Update: China’s Consumer Inflation Edges Up Amid Faster-Rising Food Prices
China’s consumer inflation continued to edge up last month amid a faster rise in food prices, official data showed Monday.
The consumer price index (CPI), which measures prices of a basket of consumer goods and services, rose 2.7% year-on-year (link in Chinese) in July, up from a 2.5% increase the previous month and marking the second straight month of acceleration, data from the National Bureau of Statistics (NBS) showed. The reading was in line with the median estimate in a Caixin survey (link in Chinese) of economists.
Food prices continued to drive up consumer inflation, rising 13.2% year-on-year in July, faster than the 11.1% growth in the previous month.
Pork prices, one of the key drivers of inflation over the past year amid low pork production due to the deadly African swine fever outbreak, rose 85.7% year-on-year in July. The reading represented a bigger increase than the 81.6% growth in the previous month, and accounted for about 2.32 percentage points of the CPI’s overall increase.
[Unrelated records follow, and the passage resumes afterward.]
-- ==== Sys2Proof/Tests/Slice0.lean ====
section
/-!
SUPPORT. Tests on single operations and single ticks, with expected results from spec/ only (each names
its source), and for every obligation with hypotheses a witness that meets them.
-/

namespace Sys2Proof.Tests

open Sys2Proof.Machine

/-! ## Helpers -/

/-- The common start state of spec/95_test_vectors.md: defaults, seed 1, edges 0x00. -/
def testStart : State := State.initial Config.default ResetDraw.testDefault

/-- A configuration with a short DC window (spec/95_test_vectors.md 2.6, W = 4). -/
def smallCfg : Config := { Config.default with dcWindow := 4 }

/-- A small state: the start state of `smallCfg`. -/
def small : State := State.initial smallCfg ResetDraw.testDefault

/-- The state an operation leaves. -/
def after (i : Instr) (s : State) : State :=
  match exec i s with
  | .next t => t
  | .fault _ => s
  | .refused _ => s

/-- The step or operation completes. -/
def completes : Host.Outcome State Fault Refusal → Bool
  | .next _ => true
  | .fault _ => false
  | .refused _ => false

theorem exists_next {o : Host.Outcome State Fault Refusal} (h : completes o = true) :
    ∃ t, o = .next t := by
  cases o with
  | next t => exact ⟨t, rfl⟩
  | fault f => cases h
  | refused r => cases h

/-- The refusal of a step, if it is one. -/
def refusal : Host.Outcome State Fault Refusal → Option Refusal
  | .next _ => none
  | .fault _ => none
  | .refused r => some r

/-- The registers written. -/
def withRegs (l : List (Fin 16 × Byte)) (s : State) : State :=
  l.foldl (fun s p => { s with regs := s.regs.set p.1 p.2 }) s

/-- The words of a line of assembler text (spec/30_encoding.md R89). -/
def asm (text : String) : Option (List Word) := assembleWords text.toList

/-! ## Well-formedness: each check refuses an ill-formed term (spec/30_encoding.md R92) -/

theorem test_wf_oor128_refuses_below_range :
    (Instr.wrregOor128 127 0).wf = false := by decide

theorem test_wf_oor64_refuses_outside_range :
    (Instr.wrregOor64 63 0).wf = false ∧ (Instr.wrregOor64 128 0).wf = false := by decide

theorem test_wf_oor32_refuses_outside_range :
    (Instr.wrregOor32 31 0).wf = false ∧ (Instr.wrregOor32 64 0).wf = false := by decide

theorem test_wf_oor16_refuses_outside_range :
    (Instr.wrregOor16 15 0).wf = false ∧ (Instr.wrregOor16 32 0).wf = false := by decide

/-! ## Decoding: words written out from spec/30_encoding.md R81, R82 and spec/95_test_vectors.md 2.1 -/

theorem test_decode_bare_operations :
    decode [0x00000000] = .instr .nop [] ∧
    decode [0x03000000] = .instr .rddata [] ∧
    decode [0x06000000] = .instr .clock [] ∧
    decode [0x07000000] = .instr .getsample [] ∧
    decode [0x09000000] = .instr .dumpregs [] ∧
    decode [0x0C000000] = .instr .envtrig [] ∧
    decode [0x0F000000] = .instr .reset [] := by decide

theorem test_decode_addressed_operations :
    decode [0x01FF0000] = .instr (.latch 255) [] ∧
    decode [0x02005500] = .instr (.wrdata 0x55) [] ∧
    decode [0x05100000] = .instr (.rdreg 16) [] := by decide

/-- `wrreg i, 0xA0 + i`. -/
theorem test_decode_wrreg_low_rows :
    decode [0x0400A000] = .instr (.wrregR0 0xA0) [] ∧
    decode [0x0401A100] = .instr (.wrregR1 0xA1) [] ∧
    decode [0x0402A200] = .instr (.wrregR2 0xA2) [] ∧
    decode [0x0403A300] = .instr (.wrregR3 0xA3) [] ∧
    decode [0x0404A400] = .instr (.wrregR4 0xA4) [] ∧
    decode [0x0405A500] = .instr (.wrregR5 0xA5) [] ∧
    decode [0x0406A600] = .instr (.wrregR6 0xA6) [] ∧
    decode [0x0407A700] = .instr (.wrregR7 0xA7) [] := by decide

theorem test_decode_wrreg_high_rows :
    decode [0x0408A800] = .instr (.wrregR8 0xA8) [] ∧
    decode [0x0409A900] = .instr (.wrregR9 0xA9) [] ∧
    decode [0x040AAA00] = .instr (.wrregR10 0xAA) [] ∧
    decode [0x040BAB00] = .instr (.wrregR11 0xAB) [] ∧
    decode [0x040CAC00] = .instr (.wrregR12 0xAC) [] ∧
    decode [0x040DAD00] = .instr (.wrregR13 0xAD) [] ∧
    decode [0x040EAE00] = .instr (.wrregR14 0xAE) [] ∧
    decode [0x040FAF00] = .instr (.wrregR15 0xAF) [] := by decide

theorem test_decode_wrreg_out_of_range_rows :
    decode [0x04FF0100] = .instr (.wrregOor128 255 1) [] ∧
    decode [0x04800100] = .instr (.wrregOor128 128 1) [] ∧
    decode [0x047F0100] = .instr (.wrregOor64 127 1) [] ∧
    decode [0x04400100] = .instr (.wrregOor64 64 1) [] ∧
    decode [0x043F0100] = .instr (.wrregOor32 63 1) [] ∧
    decode [0x04200100] = .instr (.wrregOor32 32 1) [] ∧
    decode [0x041F0100] = .instr (.wrregOor16 31 1) [] ∧
    decode [0x04105500] = .instr (.wrregOor16 16 0x55) [] := by decide

theorem test_decode_control_operations :
    decode [0x0A000000] = .instr (.setfilter false) [] ∧
    decode [0x0A000100] = .instr (.setfilter true) [] ∧
    decode [0x0B000000] = .instr .toneresetA [] ∧
    decode [0x0B010000] = .instr .toneresetB [] ∧
    decode [0x0B020000] = .instr .toneresetC [] ∧
    decode [0x0D001F00] = .instr (.setovrA 31) [] ∧
    decode [0x0D011100] = .instr (.setovrB 17) [] ∧
    decode [0x0D021F00] = .instr (.setovrC 31) [] ∧
    decode [0x0E000000] = .instr .clrovrA [] ∧
    decode [0x0E010000] = .instr .clrovrB [] ∧
    decode [0x0E020000] = .instr .clrovrC [] := by decide

theorem test_decode_loadregs_takes_five_words :
    decode [0x08000000, 0x03020100, 0x07060504, 0x0B0A0908, 0x0F0E0D0C, 0x06000000]
      = .instr (.loadregs 0x03020100 0x07060504 0x0B0A0908 0x0F0E0D0C) [0x06000000] := by decide

/-- spec/30_encoding.md R91: F[i] = i. -/
theorem test_frame_bytes :
    frameOfWords 0x03020100 0x07060504 0x0B0A0908 0x0F0E0D0C
      = #v[0, 1, 2, 3, 4, 5, 6, 7, 8, 9, 10, 11, 12, 13, 14, 15] := by decide

/-- The illegal words of spec/95_test_vectors.md 2.1. -/
theorem test_decode_rejects_illegal_words :
    decode [0x0400FF01] = .reject (.illegal .reservedByte) ∧
    decode [0x06010000] = .reject (.illegal .fieldNotZero) ∧
    decode [0x03000100] = .reject (.illegal .fieldNotZero) ∧
    decode [0x01000100] = .reject (.illegal .fieldNotZero) ∧
    decode [0x0A000200] = .reject (.illegal .badFilter) ∧
    decode [0x0B030000] = .reject (.illegal .badChannel) ∧
    decode [0x0E030000] = .reject (.illegal .badChannel) ∧
    decode [0x0D002000] = .reject (.illegal .badLevel) ∧
    decode [0x0D031F00] = .reject (.illegal .badChannel) ∧
    decode [0x10000000] = .reject (.illegal .reservedOp) ∧
    decode [0xFF000000] = .reject (.illegal .reservedOp) := by decide

theorem test_decode_rejects_truncated_loadregs :
    decode [0x08000000] = .reject .truncatedLoadregs ∧
    decode [0x08000000, 1, 2, 3] = .reject .truncatedLoadregs := by decide

/-- spec/30_encoding.md R84. -/
theorem test_bytes_are_little_endian :
    bytesOfWord 0x04073E00 = [0x00, 0x3E, 0x07, 0x04] ∧
    decodeBytes [0x00, 0x3E, 0x07, 0x04] = .instr (.wrregR7 0x3E) [] ∧
    decodeBytes [0x00, 0x3E, 0x07] = .reject .partialWord := by decide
“Pork demand continued to increase as catering services recovered gradually,” an NBS statement (link in Chinese) said. “But the flooding in many places had a particular impact on transportation of live pigs, so the supply is still relatively tight.”
The price of fresh vegetables rose 7.9% year-on-year in July, accelerating from a 4.2% increase the previous month, which economists at Nomura International (Hong Kong) Ltd. said was also due to the supply shock by the recent heavy rainfall and the resulting widespread flooding.
The core CPI — which excludes more-volatile food and energy prices and may better reflect long-term inflation trends — rose 0.5% year-on-year in July, down from 0.9% growth the month before. The deceleration in core CPI growth was mainly due to low prices in the services sector amid a slow recovery from the fallout of the Covid-19 pandemic, Wu Jinduo, an analyst at brokerage China Great Wall Securities Co. Ltd., said in a commentary (link in Chinese).
Factory-gate deflation eased as the producer price index (PPI), which measures changes in prices of goods circulated among manufacturers and mining companies, fell 2.4% year-on-year (link in Chinese) in July. The reading was milder than a 3% drop the previous month and slightly less than the median estimate of a 2.5% decline in the Caixin survey.
The recovery in industrial production as well as market demand, and rising global commodity prices, were behind the PPI’s improvement, according to the official statement. As global crude oil prices continued their rebound, factory-gate prices in oil-related industries rose on a month-on-month basis, the statement said.
“We expect CPI inflation to resume its downtrend soon in coming months and drop to around 1% at year-end, due mainly to the higher base from surging pork prices, while PPI inflation could rise further in coming months on a global recovery,” Nomura economists wrote in a note.
They expected changes in the CPI and PPI in July would have a limited impact on markets and policymaking. The predicted that the central government would stick with its “wait and see” policy stance by neither strengthening nor rolling back existing easing measures.